What you should do> Repeat the full listing that follows, word for word.

Source data>
>>>

-- ==== Sys2Proof/Machine/Time.lean ====
section
/-! DEFINITION. What passes when no command waits: one clock tick (R28, log 3) and the write buffer's
oldest admitted write reaching DRAM (R30, R39). -/

namespace Sys2Proof.Machine

/-- A read of a write-buffer entry's line that arrived before the write still waits, for a repair, a demand fetch or a block
reset: the write waits for the read's answer (R74, R168, R187). -/
def behindRead (s : State) (e : WEntry) : Bool :=
  s.wb.reads.any fun r => decide (r.line = e.line) && !r.earlier.any fun x => decide (x = e)

/-- The line of a write-buffer entry may be written now: its channel is active and not frozen, and no earlier read of it
waits. -/
def drainable (s : State) (e : WEntry) : Bool :=
  decide (e.phase = .admitted) && !frozen s && !behindRead s e &&
    (match s.dram.channels[channelOfPage s (pageOf e.line)]? with
     | some c => decide (c.state = .active)
     | none => false)

/-- Apply one entry to DRAM: its enabled bytes and its poison marker (R38, R53, R185). -/
def applyEntry (e : WEntry) (s : State) : State :=
  setPoison e.line (e.poison || (linePoison s e.line && decide (e.be ≠ BitVec.allOnes 64)))
    (writeLine e.line e.data e.be s)

/-- Take the first entry that satisfies `p` out of a list. -/
def takeFirst (p : WEntry → Bool) : List WEntry → Option (WEntry × List WEntry)
  | [] => none
  | e :: t => if p e then some (e, t) else (takeFirst p t).map fun r => (r.1, e :: r.2)

/-- Apply the oldest entry that may be written (R30, R39). -/
def drainOne (s : State) : State :=
  match takeFirst (drainable s) s.wb.entries with
  | none => s
  | some (e, rest) => applyEntry e (s.onWb fun w => { w with entries := rest })

/-- A root clock runs (R26, R28). -/
def rootsRun (s : State) : Bool := s.clk.rootsStarted && (s.clk.springLock || s.clk.backupLock)

/-- One tick of the time base in ns (R28): 10, or 9 or 11 while an offset is removed; 40 on
AONCLK while no root clock runs or the device is frozen; none without VDD_AON. -/
def tick (s : State) : State :=
  if !s.seq.vddAon then s
  else if frozen s || !rootsRun s then s.onTb fun t => { t with now := (t.now + 40) % 2 ^ 64 }
  else if s.tb.slew > 0 then
    s.onTb fun t => { t with now := (t.now + 9) % 2 ^ 64, slew := t.slew - 1 }
  else if s.tb.slew < 0 then
    s.onTb fun t => { t with now := (t.now + 11) % 2 ^ 64, slew := t.slew + 1 }
  else s.onTb fun t => { t with now := (t.now + 10) % 2 ^ 64 }

/-- What step does on an empty queue (log 3). -/
def idle (s : State) : State := drainOne (tick s)

end Sys2Proof.Machine
end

<<<

Solution for this exercise>
-- ==== Sys2Proof/Machine/Time.lean ====
section
/-! DEFINITION. What passes when no command waits: one clock tick (R28, log 3) and the write buffer's
oldest admitted write reaching DRAM (R30, R39). -/

namespace Sys2Proof.Machine

/-- A read of a write-buffer entry's line that arrived before the write still waits, for a repair, a demand fetch or a block
reset: the write waits for the read's answer (R74, R168, R187). -/
def behindRead (s : State) (e : WEntry) : Bool :=
  s.wb.reads.any fun r => decide (r.line = e.line) && !r.earlier.any fun x => decide (x = e)

/-- The line of a write-buffer entry may be written now: its channel is active and not frozen, and no earlier read of it
waits. -/
def drainable (s : State) (e : WEntry) : Bool :=
  decide (e.phase = .admitted) && !frozen s && !behindRead s e &&
    (match s.dram.channels[channelOfPage s (pageOf e.line)]? with
     | some c => decide (c.state = .active)
     | none => false)

/-- Apply one entry to DRAM: its enabled bytes and its poison marker (R38, R53, R185). -/
def applyEntry (e : WEntry) (s : State) : State :=
  setPoison e.line (e.poison || (linePoison s e.line && decide (e.be ≠ BitVec.allOnes 64)))
    (writeLine e.line e.data e.be s)

/-- Take the first entry that satisfies `p` out of a list. -/
def takeFirst (p : WEntry → Bool) : List WEntry → Option (WEntry × List WEntry)
  | [] => none
  | e :: t => if p e then some (e, t) else (takeFirst p t).map fun r => (r.1, e :: r.2)

/-- Apply the oldest entry that may be written (R30, R39). -/
def drainOne (s : State) : State :=
  match takeFirst (drainable s) s.wb.entries with
  | none => s
  | some (e, rest) => applyEntry e (s.onWb fun w => { w with entries := rest })

/-- A root clock runs (R26, R28). -/
def rootsRun (s : State) : Bool := s.clk.rootsStarted && (s.clk.springLock || s.clk.backupLock)

/-- One tick of the time base in ns (R28): 10, or 9 or 11 while an offset is removed; 40 on
AONCLK while no root clock runs or the device is frozen; none without VDD_AON. -/
def tick (s : State) : State :=
  if !s.seq.vddAon then s
  else if frozen s || !rootsRun s then s.onTb fun t => { t with now := (t.now + 40) % 2 ^ 64 }
  else if s.tb.slew > 0 then
    s.onTb fun t => { t with now := (t.now + 9) % 2 ^ 64, slew := t.slew - 1 }
  else if s.tb.slew < 0 then
    s.onTb fun t => { t with now := (t.now + 11) % 2 ^ 64, slew := t.slew + 1 }
  else s.onTb fun t => { t with now := (t.now + 10) % 2 ^ 64 }

/-- What step does on an empty queue (log 3). -/
def idle (s : State) : State := drainOne (tick s)

end Sys2Proof.Machine
end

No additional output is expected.